Der „Pariser Aufruf für Vertrauen und Sicherheit im Cyberspace“

Am 12. November 2018 stellte Frankreichs Präsident Emanuel Macron auf dem Internet Governance Forum den „Pariser Aufruf für Vertrauen und Sicherheit im Cyberspace“ (Kopie) vor – im Original als „Paris Call for Trust and Security in Cyberspace“) benannt. Der Vorschlag Frankreichs reiht sich in ähnliche Vorstöße der vergangenen Jahre ein, die zum einen im zwischenstaatlichen Dialog entwickelt wurden, wie die Vorschläge der UN „Group of Governmental Experts on Developments in the Field of Information and Telecommunications in the Context of International Security“ (UN-GGE)“, die „Commonwealth Cyber Declaration“ oder die getrennten Vorschläge für Normen staatlichen Verhaltens wie sie zum einen durch die USA nebst Partnern vorgeschlagen wurden und zum anderen ein vergleichbarer Beitrag Russland, Chinas und weiterer Staaten. Auf der anderen Seite gab es aber auch seitens von NGOs und der Wirtschaft einige wichtige Vorstöße, wie Mircosofts „Digitale Genfer Konvention“, Siemens „Charter of Trust“, ein Vorschlag von Google, der Global Commission on the Stability of Cyberspace oder zuletzt Tim Berners-Lee „Contract for the web“. Bislang hat noch keiner der Vorstöße eine internationale Verbindlichkeit erlangt, was durchaus auch an den unterschiedlichen Herangehensweisen der Staaten und ihrer Sicht auf Sicherheit und nationale Souveränität im Cyberspace liegt.  Gleichwohl sind die Debatten ein wichtiges Signal, dass sich die Staatengemeinschaft und die Gesellschaft mit der Bedeutung des Cyberspace als globales Gut befasst und dabei versuchen destabilisierende Entwicklungen einzudämmen und zu regulieren. Auch der Pariser Aufruf ist als ein nicht-bindendes Dokument formuliert und enthält weder detaillierte Maßnahmen noch möchte es neue Institutionen schaffen. Es zielt vielmehr darauf ab, bestehende institutionelle Mechanismen zur „Begrenzung von Hacking- und Destabilisierungsaktivitäten“ im Cyberspace zu fördern. Dieser Vorstoß der französischen Regierung soll die Konfrontationen in den zwischenstaatlichen Debatten und den damit einhergehenden Stillstand aufheben und schlägt zu diesem Zweck vor, die Überwachung der effektiven Umsetzung des Aufrufs dem Internet Governance Forum (UN IGF) als UN Gremium übertragen.

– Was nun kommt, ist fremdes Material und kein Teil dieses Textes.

/-! ### ABSENT -/

theorem beatAbsentOp_overdue {tag : W} {e : LedgerEntry} {c : Cmd}
    (he : tget? (s.lane l).ledger (tag.toNat % 4096) = some e) (ht : e.tag = tag) (hc : s.cmdOf e.cmd = some c)
    (hst : c.stage = .issued) (hd : c.issueAt.toNat + (s.rd (pgMerge 0) 0x040).toNat ≤ s.lcount.toNat) :
    beatAbsentOp s l tag = (s.miss l tag .absent).setLane l (((s.miss l tag .absent).lane l).release e) := by
  unfold beatAbsentOp
  dsimp only
  rw [State.ledger_filter he ht]
  dsimp only
  rw [hc]
  exact if_pos ⟨hst, hd⟩

/-- ABSENT's write back of what its operation gave. -/
def State.absentWrites (s t : State) : State :=
  { s with lanes := t.lanes, jobs := t.jobs, ctrs := t.ctrs, hdrs := t.hdrs, regs := t.regs }

theorem completes_beatAbsent {lane : BitVec 6} {tag : W} {P : State → Prop}
    (h : P (s.absentWrites (beatAbsentOp s lane.toNat tag))) : completes (.beatAbsent lane tag) s P :=
  completes_of_exec (t := s.absentWrites (beatAbsentOp s lane.toNat tag)) rfl rfl h

/-! ### MISS_DRAIN -/

/-- The row that a drained record names fails, where its reason fails one (Table 05-2). -/
def State.failMissed (s : State) (l : Nat) (r : MissRec) : State :=
  match (if r.reason.fails then s.rowOfTag l r.tag else none) with
  | some (j, i) => s.failRows j [i] cMiss
  | none => s

/-- A record is put last in the miss log and raises MISS, or is dropped where the log is full (R112). -/
def State.logMiss (s : State) (l : Nat) (r : MissRec) : State :=
  if (s.lane l).missLog.length < 64 then
    (s.setLane l { s.lane l with missLog := (s.lane l).missLog ++ [r] }).laneEvent l 0
  else s

/-- The oldest record leaves the miss queue. -/
def State.popMiss (s : State) (l : Nat) (rest : List MissRec) : State := s.setLane l { s.lane l with missq := rest }

theorem missDrainOp_record {r : MissRec} {rest : List MissRec} (h : (s.lane l).missq = r :: rest) :
    missDrainOp s l = ((s.popMiss l rest).failMissed l r).logMiss l r := by
  unfold missDrainOp
  dsimp only
  rw [h]
  rfl

theorem State.failMissed_shape (s : State) (l r) : s.failMissed l r = { s with jobs := (s.failMissed l r).jobs } := by
  unfold State.failMissed
  split
  · exact State.failRows_shape ..
  · rfl

theorem State.failMissed_lanes (s : State) (l r) : (s.failMissed l r).lanes = s.lanes := by rw [State.failMissed_shape]

theorem State.failMissed_of_not_fails {r : MissRec} (h : r.reason.fails = false) : s.failMissed l r = s := by
  simp [State.failMissed, h]

theorem State.failMissed_of_fails {r : MissRec} {j i : Nat} (h : r.reason.fails = true)
    (hr : s.rowOfTag l r.tag = some (j, i)) : s.failMissed l r = s.failRows j [i] cMiss := by
  simp [State.failMissed, h, hr]

theorem State.job_failRows_other (s : State) {j k : Nat} (rows code) (h : k ≠ j) :
    (s.failRows j rows code).job k = s.job k := by
  unfold State.failRows
  split
  · split
    · rfl
    · rw [State.job_setStep, if_neg h]
  · rfl

/-- Which rows fail is a matter of the jobs. -/
theorem State.failRows_jobs_congr {t : State} (h : t.jobs = s.jobs) (j rows code) :
    (t.failRows j rows code).jobs = (s.failRows j rows code).jobs := by
  unfold State.failRows
  rw [State.job_congr h]
  split
  · split
    · exact h
    · simp [State.setStep, State.setJob, State.job_congr h, h]
  · exact h

/-- The issue records, not the lanes, say which row a tag belonged to. -/
theorem State.failMissed_popMiss_jobs (s : State) (l rest r) :
    ((s.popMiss l rest).failMissed l r).jobs = (s.failMissed l r).jobs := by
  have hr : (s.popMiss l rest).rowOfTag l r.tag = s.rowOfTag l r.tag := rfl
  unfold State.failMissed
  rw [hr]
  split
  · exact State.failRows_jobs_congr (s := s) (t := s.popMiss l rest) rfl ..
  · rfl

theorem State.logMiss_jobs (s : State) (l r) : (s.logMiss l r).jobs = s.jobs := by
  unfold State.logMiss
  split <;> rfl

theorem State.logMiss_lane (s : State) (l r) : (s.logMiss l r).lane l =
    { s.lane l with missLog := (s.lane l).missLog ++ if (s.lane l).missLog.length < 64 then [r] else [] } := by
  unfold State.logMiss
  split
  · exact State.lane_setLane_same ..
  · rw [List.append_nil]

theorem State.logMiss_lane_other (s : State) (l r) {k : Nat} (h : k ≠ l) : (s.logMiss l r).lane k = s.lane k := by
  unfold State.logMiss
  split
  · exact State.lane_setLane_other _ _ _ _ h
  · rfl

theorem State.logMiss_event {r} (h : (s.lane l).missLog.length < 64) :
    (s.logMiss l r).event (pgMerge l) (4 * (l % 4)) = true := by
  unfold State.logMiss
  rw [if_pos h]
  exact State.event_raise_same _ _ _ (by omega)

section
variable {r : MissRec} {rest : List MissRec} (hq : (s.lane l).missq = r :: rest)
include hq

theorem missDrainOp_jobs : (missDrainOp s l).jobs = (s.failMissed l r).jobs := by
  rw [missDrainOp_record hq, State.logMiss_jobs, State.failMissed_popMiss_jobs]

theorem missDrainOp_lane : (missDrainOp s l).lane l = { s.lane l with
    missq := rest
    missLog := (s.lane l).missLog ++ if (s.lane l).missLog.length < 64 then [r] else [] } := by
  rw [missDrainOp_record hq, State.logMiss_lane, State.lane_congr (State.failMissed_lanes ..), State.popMiss,
    State.lane_setLane_same]

theorem missDrainOp_lane_other {k : Nat} (hk : k ≠ l) : (missDrainOp s l).lane k = s.lane k := by
  rw [missDrainOp_record hq, State.logMiss_lane_other _ _ _ hk, State.lane_congr (State.failMissed_lanes ..),
    State.popMiss, State.lane_setLane_other _ _ _ _ hk]

theorem missDrainOp_event (h : (s.lane l).missLog.length < 64) :
    (missDrainOp s l).event (pgMerge l) (4 * (l % 4)) = true := by
  rw [missDrainOp_record hq]
  refine State.logMiss_event ?_
  rwa [State.lane_congr (State.failMissed_lanes ..), State.popMiss, State.lane_setLane_same]

end

/-- MISS_DRAIN's write back of what its operation gave. -/
def State.drainWrites (s t : State) : State := { s with lanes := t.lanes, jobs := t.jobs, hdrs := t.hdrs }

theorem completes_missDrain {lane : BitVec 6} {P : State → Prop}
    (h : P (s.drainWrites (missDrainOp s lane.toNat))) : completes (.missDrain lane) s P :=
  completes_of_exec (t := s.drainWrites (missDrainOp s lane.toNat)) rfl rfl h

/-! ### MISSQ_LO and MISSQ_HI -/

theorem missqLoOp_up (hup : s.laneUp l = true) : missqLoOp s l =
    { s.setLane l { s.lane l with latched := (s.lane l).missLog.head?, loRead := true } with
      rdata := match (s.lane l).missLog.head? with | some r => r.tag | none => 0#32 } := by
  unfold missqLoOp
  rw [hup]
  rfl

theorem missqHiOp_latched {r : MissRec} (hup : s.laneUp l = true) (hlo : (s.lane l).loRead = true)
    (hr : (s.lane l).latched = some r) : missqHiOp s l =
      { s.setLane l { s.lane l with loRead := false, latched := none, missLog := (s.lane l).missLog.drop 1 } with
        rdata := BitVec.ofNat 32 (r.reason.code + 16) } := by
  unfold missqHiOp
  dsimp only
  rw [hup, hlo, hr]
  rfl

/-- Without a latched record MISSQ_HI reads 0, and at most the mark of the LO read goes. -/
theorem missqHiOp_empty (h : (s.lane l).loRead = false ∨ (s.lane l).latched = none) :
    missqHiOp s l = { s with rdata := 0#32 } ∨
    missqHiOp s l = { s.setLane l { s.lane l with loRead := false } with rdata := 0#32 } := by
  unfold missqHiOp
  dsimp only
  split
  · exact .inl rfl
  · next hn =>
    obtain ⟨-, hlo⟩ := not_or.mp hn
    rw [h.resolve_left (by simpa using hlo)]
    exact .inr rfl

/-- MISSQ_LO_READ's and MISSQ_HI_READ's write back of what their operations gave. -/
def State.missqWrites (s t : State) : State := { s with lanes := t.lanes, rdata := t.rdata }

theorem completes_missqLoRead {lane : BitVec 6} {P : State → Prop}
    (h : P (s.missqWrites (missqLoOp s lane.toNat))) : completes (.missqLoRead lane) s P :=
  completes_of_served (t := s.missqWrites (missqLoOp s lane.toNat)) rfl rfl h

theorem completes_missqHiRead {lane : BitVec 6} {P : State → Prop}
    (h : P (s.missqWrites (missqHiOp s lane.toNat))) : completes (.missqHiRead lane) s P :=
  completes_of_served (t := s.missqWrites (missqHiOp s lane.toNat)) rfl rfl h

end

end Sys2Proof.Machine

open Sys2Proof Sys2Proof.Machine in

/-- Settles O18: an overdue beat is recorded as a miss and released; a drained record fails its row and is logged; the
host reads the log's oldest record by LO and HI. -/
theorem absentBeatAndMissLog : Obligations.AbsentBeatAndMissLog := by
  refine ⟨fun s lane tag e c he ht hc hst hd => completes_beatAbsent ?absent,
    fun s lane r rest hq => completes_missDrain ?drain, fun s lane hup => completes_missqLoRead ?lo,
    fun s lane r hup hlo hr => completes_missqHiRead ?hi, fun s lane h => completes_missqHiRead ?empty⟩
  case absent =>
    rw [beatAbsentOp_overdue he ht hc hst hd]
    have hm := s.miss_missed lane.toNat tag .absent
    generalize s.miss lane.toNat tag .absent = u at hm
    have hl : (u.setLane lane.toNat ((u.lane lane.toNat).release e)).lane lane.toNat = _ := State.lane_setLane_same ..
    refine ⟨fun hr => ?room, fun hf => ?full, ?gone, rfl, fun k hk => ?others⟩
    case room =>
      obtain ⟨hlane, hjobs⟩ := hm.room hr
      refine ⟨?_, hjobs⟩
      change ((u.setLane lane.toNat _).lane lane.toNat).missq = _
      rw [hl, Lane.release_missq, hlane]
      rfl
    case full =>
      have h : s.missOverflow (u.setLane lane.toNat ((u.lane lane.toNat).release e)) lane.toNat :=
        (hm.full hf).later (u.setLane_keeps ..) (by rw [hl, Lane.release_missq]) (by rw [hl, Lane.release_ovf])
      exact h
    case gone =>
      change tget? ((u.setLane lane.toNat _).lane lane.toNat).ledger _ = none
      rw [hl, ← ht]
      exact Lane.release_ledger ..
    case others => exact (State.lane_setLane_other _ _ _ _ hk).trans (hm.others k hk)
  case drain =>
    have hlane := missDrainOp_lane hq
    have hjobs := missDrainOp_jobs hq
    refine ⟨congrArg Lane.missq hlane, fun hr => ⟨?logged, missDrainOp_event hq hr⟩, fun hf => ?dropped, fun hn => ?kept,
      fun hfail j i st hrow hst hi => ?fails, fun k hk => missDrainOp_lane_other hq hk⟩
    case logged => exact (congrArg Lane.missLog hlane).trans (by rw [if_pos hr])
    case dropped =>
      exact (congrArg Lane.missLog hlane).trans (by rw [if_neg (Nat.not_lt.mpr hf)]; exact List.append_nil _)
    case kept => exact hjobs.trans (by rw [State.failMissed_of_not_fails hn])
    case fails =>
      rw [State.failMissed_of_fails hfail hrow] at hjobs
      obtain ⟨u, hu, hc⟩ := s.failRows_rowFails hst (List.mem_singleton_self i) hi cMiss
      exact ⟨⟨u, (congrArg Job.cur (State.job_congr hjobs j)).trans hu, hc⟩,
        fun k hk => (State.job_congr hjobs k).trans (State.job_failRows_other _ _ _ hk)⟩
  case lo =>
    rw [missqLoOp_up hup]
    exact ⟨State.lane_setLane_same .., rfl, fun k hk => State.lane_setLane_other _ _ _ _ hk⟩
  case hi =>
    rw [missqHiOp_latched hup hlo hr]
    exact ⟨State.lane_setLane_same .., rfl, fun k hk => State.lane_setLane_other _ _ _ _ hk⟩
  case empty =>
    obtain hop | hop := missqHiOp_empty h <;> rw [hop]
    · exact ⟨rfl, rfl, fun _ _ => rfl⟩
    · refine ⟨rfl, ?_, fun k hk => State.lane_setLane_other _ _ _ _ hk⟩
      change ((s.setLane lane.toNat _).lane lane.toNat).missLog = _
      rw [State.lane_setLane_same]

/-! SUPPORT. The end of a form counts in no counter of a MERGE page (Table 17-1). -/

namespace Sys2Proof.Machine

/-- The counters from the MERGE pages on, those of the lanes among them, read alike. -/
structure State.keepsLaneCtrs (s t : State) : Prop where
  ctr : ∀ a, regAt (pgMerge 0) 0 ≤ a → t.ctr a = s.ctr a

namespace State.keepsLaneCtrs
variable {s t u : State}

theorem refl (s : State) : s.keepsLaneCtrs s := ⟨fun _ _ => rfl⟩

theorem trans (h : s.keepsLaneCtrs t) (k : t.keepsLaneCtrs u) : s.keepsLaneCtrs u :=
  ⟨fun a ha => (k.ctr a ha).trans (h.ctr a ha)⟩

theorem of_ctrs (h : t.ctrs = s.ctrs) : s.keepsLaneCtrs t where
  ctr a _ := by
    unfold State.ctr
    rw [h]

theorem ite {c : Prop} [Decidable c] (ht : s.keepsLaneCtrs t) (hu : s.keepsLaneCtrs u) :
    s.keepsLaneCtrs (if c then t else u) := by
  split <;> assumption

Der Text enthält neun Ziele, die einen Kompromiss der Prioritäten zwischen Staaten, Unternehmen und der Zivilgesellschaft darstellen und sich drei  Hauptthemen widmen: Regulierung staatlicher Aktivitäten auf Basis von Normen, staatliche Souveränität im Cyberspace und Schutz der Bürger.

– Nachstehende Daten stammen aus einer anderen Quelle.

-- ==== Sys2Proof/Machine/Fetch.lean ====
section
/-! DEFINITION. What the next step is: the schedule names an agent (spec 00 R9, 60 R210), a foreground word is decoded
(30 R92, R93), the engine's operation is named by `PSTATE` (R91, R126). -/

namespace Sys2Proof.Machine

/-- What a turn comes to: an operation to run at a state, or an outcome without one. -/
inductive Fetched where
  | run (i : Instr) (s : State)
  | done (o : Host.Outcome State Fault Refusal)

/-- R207: the refused word does not execute; the mark is set. -/
def refuseWord (w : Word) (s : State) : Fetched := .done (.next (s.refuse w))

/-- R92, R93, R207: a word the foreground issues. -/
def fetchForeground (w : Word) (s : State) : Fetched :=
  if s.asleep then .done (.fault .foregroundAsleep)
  else
    match decode s.cfg w with
    | .ok i => if i.issuable then .run i s else refuseWord w s
    | .error _ => refuseWord w s

/-- R88, R93: a primitive word of an engine act, taken alone. -/
def fetchPrimitive (w : Word) (s : State) : Fetched :=
  match decode s.cfg w with
  | .ok i => if i.isPrimitive then .run i s else refuseWord w s
  | .error _ => refuseWord w s

/-- R126, R142: the engine's step runs the act of `PSTATE`; a reserved code raises `ReservedState` (R208), with the word
`0x40 | PSTATE` in its record: DEDUCED (log entry 12). -/
def fetchEngine (s : State) : Fetched :=
  if s.signalled then
    match s.pstate.stepInstr with
    | some i => .run i s
    | none =>
      .done (.next (s.takeFault
        { fault := .reservedState s.pstate.code, agent := .engine, op := stepWord s.pstate }))
  else .done (.fault .engineNotEnabled)

/-- R177: the invoked continuation's program ends, its result is discarded, and the foreground returns to the loop. -/
def fetchContReturn (s : State) : Fetched :=
  if s.asleep then .done (.fault .foregroundAsleep)
  else
    match s.fgPos with
    | .continuation _ _ => .done (.next (s.setFgPos .loop))
    | .loop => .done (.fault .noContinuation)

def fetchTurn (t : Turn) (s : State) : Fetched :=
  match t with
  | .foreground w => fetchForeground w s
  | .engine => fetchEngine s
  | .primitive w => fetchPrimitive w s
  | .shifter => .run .shiftComplete s
  | .environment => .run .extStimulus s
  | .contReturn => fetchContReturn s

/-- The next turn of the schedule, taken off it; none in a halted state (R44, R54), none when the schedule is at its end
(R191). -/
def fetch (s : State) : Fetched :=
  match s.halted with
  | some f => .done (.fault f)
  | none =>
    match s.agenda with
    | [] => .done (.fault .noTurn)
    | t :: rest => fetchTurn t (s.setAgenda rest)

/-- The turn that takes an operation, and what its agent needs for the step to be enabled: the foreground awake, the
signal of the engine raised with `PSTATE` at the state named, a shift in flight, the foreground asleep (log entry 9). -/
def placeInstr (i : Instr) (w : Word) (s : State) : State :=
  if i.isPrimitive then s.setAgenda (.primitive w :: s.agenda)
  else
    match i.stepState with
    | some p =>
      ((((s.setAgenda (.engine :: s.agenda)).setSigEn true).setSigPend true).setShift none).setPstate p
    | none =>
      match i.issuer with
      | .shifter =>
        match s.shift with
        | some _ => s.setAgenda (.shifter :: s.agenda)
        | none => ((s.setAgenda (.shifter :: s.agenda)).setShift (some .rx8)).setSigPend false
      | .host => (s.setAgenda (.environment :: s.agenda)).setAsleep true
      | .foreground | .engine => (s.setAgenda (.foreground w :: s.agenda)).setAsleep false

/-- A command word placed as the next step; a word the decoder refuses is placed as a word the foreground issues. -/
def placeWord (w : Word) (s : State) : State :=
  match decode s.cfg w with
  | .ok i => placeInstr i w s
  | .error _ => (s.setAgenda (.foreground w :: s.agenda)).setAsleep false

end Sys2Proof.Machine
end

We reaffirm our support to an open, secure, stable, accessible and peaceful cyberspace, which has become an integral component of life in all its social, economic, cultural and political aspects.

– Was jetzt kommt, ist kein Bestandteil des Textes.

-- ==== Sys2Proof/Tests/Slice0.lean ====
section
/-! SUPPORT. The model's own tests. Expected results are those of spec/95_test_vectors.md (its vector ids stand in the
names) and the words of 30 R89 to R97, written out bit by bit; the witnesses at the end meet the hypotheses of the
statements. -/

namespace Sys2Proof.Tests

open Sys2Proof Sys2Proof.Machine

/-! ### Helpers -/

/-- The parameters of spec/95_test_vectors.md §0. -/
def cfg : Config := { Config.default with admitted := [⟨0x0200, 0x03FF⟩], contIds := [⟨1, 3⟩] }

/-- The start state of spec/95_test_vectors.md §0. -/
def base : State := State.resetWith cfg []

/-- A descriptor with a NULL continuation. -/
def descr (a : Byte) (k : Kind) (r c : Half) : Desc :=
  { addr := some a, rem := some r, kind := some k, cur := some c, cont := some .null }

/-- `DESC[0]` live, owned by the foreground. -/
def live (x : Desc) : State := { base with descs := base.descs.set 0 x, live := some 0 }

/-- The engine signalled in a protocol state with `DESC[0]` live, an ACK in `SR` and the bus active. -/
def engineAt (p : PState) (x : Desc) : State :=
  { live x with sigEn := true, sigPend := true, pstate := p, sr := some 0, ghostDir := some .w, buscond := .active }

/-- The engine signalled at START with an idle bus. -/
def startAt (x : Desc) : State := { engineAt .start x with buscond := .idle }

/-- A Boolean check of a next state. -/
def next (o : Host.Outcome State Fault Refusal) (f : State → Bool) : Bool :=
  match o with
  | .next t => f t
  | .fault _ => false
  | .refused _ => false

/-- The step left exactly this fault (R196). -/
def faults (o : Host.Outcome State Fault Refusal) (f : ModelFault) : Bool :=
  next o (fun t => t.faults.map FaultRecord.fault == [f])

/-- The decoder refuses a word under the test parameters. -/
def refuses (w : Word) : Bool :=
  match decode cfg w with
  | .ok _ => false
  | .error _ => true

/-! ### WellFormed: each check refuses an ill-formed term -/

theorem test_wf_start_missing_descriptor : Instr.wf cfg (.start (some 1)) = false := by decide
theorem test_wf_descRead_missing_descriptor : Instr.wf cfg (.descRead 1 .rem) = false := by decide
theorem test_wf_descWrite_missing_descriptor : Instr.wf cfg (.descWrite 1 .rem 0) = false := by decide
theorem test_wf_descWrite_addr_above_byte : Instr.wf cfg (.descWrite 0 .addr 0x1D0) = false := by decide
theorem test_wf_descWrite_reserved_kind : Instr.wf cfg (.descWrite 0 .kind 7) = false := by decide
theorem test_wf_descWrite_unknown_continuation : Instr.wf cfg (.descWrite 0 .cont 4) = false := by decide
theorem test_wf_descWrite_known_continuation : Instr.wf cfg (.descWrite 0 .cont 3) = true := by decide

/-! ### Decoding: words written out from the encoding tables of spec 30 (R89 to R91) -/

theorem test_decode_primitives :
    decode cfg 0b00000000_000000000000000000000000 = .ok .issueStart ∧
    decode cfg 0b00000001_0000000000000000_10100101 = .ok (.sendByte 0xA5) ∧
    decode cfg 0b00000010_000000000000000000000000 = .ok .receiveByte ∧
    decode cfg 0b00000011_000000000000000000000000 = .ok .readReceivedByte ∧
    decode cfg 0b00000100_000000000000000000000000 = .ok (.prepareStopOrRestart false) ∧
    decode cfg 0b00000101_000000000000000000000000 = .ok (.prepareStopOrRestart true) ∧
    decode cfg 0b00000110_000000000000000000000000 = .ok .issueStop ∧
    decode cfg 0b00000111_000000000000000000000000 = .ok .prepareAckPhase ∧
    decode cfg 0b00001000_000000000000000000000000 = .ok .readAckBit ∧
    decode cfg 0b00001010_000000000000000000000000 = .ok (.sendAckBit false) ∧
    decode cfg 0b00001011_000000000000000000000000 = .ok (.sendAckBit true) := by decide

Das Dokument ermutigt zu einer umfassenderen und besser koordinierten Regulierung des Cyberspace, insbesondere die Wahrung des Weltfriedens und der internationalen Sicherheit. Es erkennt nicht nur die Anwendbarkeit des humanitären Völkerrechts auf den Cyberspace an, sondern auch die Menschenrechte und das Völkergewohnheitsrecht. Dabei soll die Rolle und Aufgabe staatlicher Akteure bei Cyberkonflikten gestärkt und bswp. Hackbacks durch Unternehmen (wie dies u.a. in der USA debattiert wird) ausgeschlossen werden. In gleicher Weise werden „anstößige Operationen nichtstaatlicher Akteure“ sowie die Einflußnahme fremder Staaten auf demokratische Prozeße wie Wahlen verurteilt. Ein weiteres Schlüsselthema des Dokuments ist die Bedeutung des Schutzes von Einzelpersonen und kritischer Infrastrukturen vor Schäden. Das Dokument drängt darauf, den „öffentlichen Kern des Internets“ vor feindlichen Akteuren zu schützen, fordert von der Industrie aber gleichsam ein stärkeres Engagement bei „Sicherheit by Design“ in Produkten und Dienstleistungen.

Der Aufruf wurde zum Veröffentlichungszeitpunkt von 57 Staaten unterschrieben (Kopie), darunter die europäischen Staaten als stärkste Fraktion. Russland und China sind nicht unter den Unterzeichnern und auch die USA haben sich bislang enthalten (Kopie).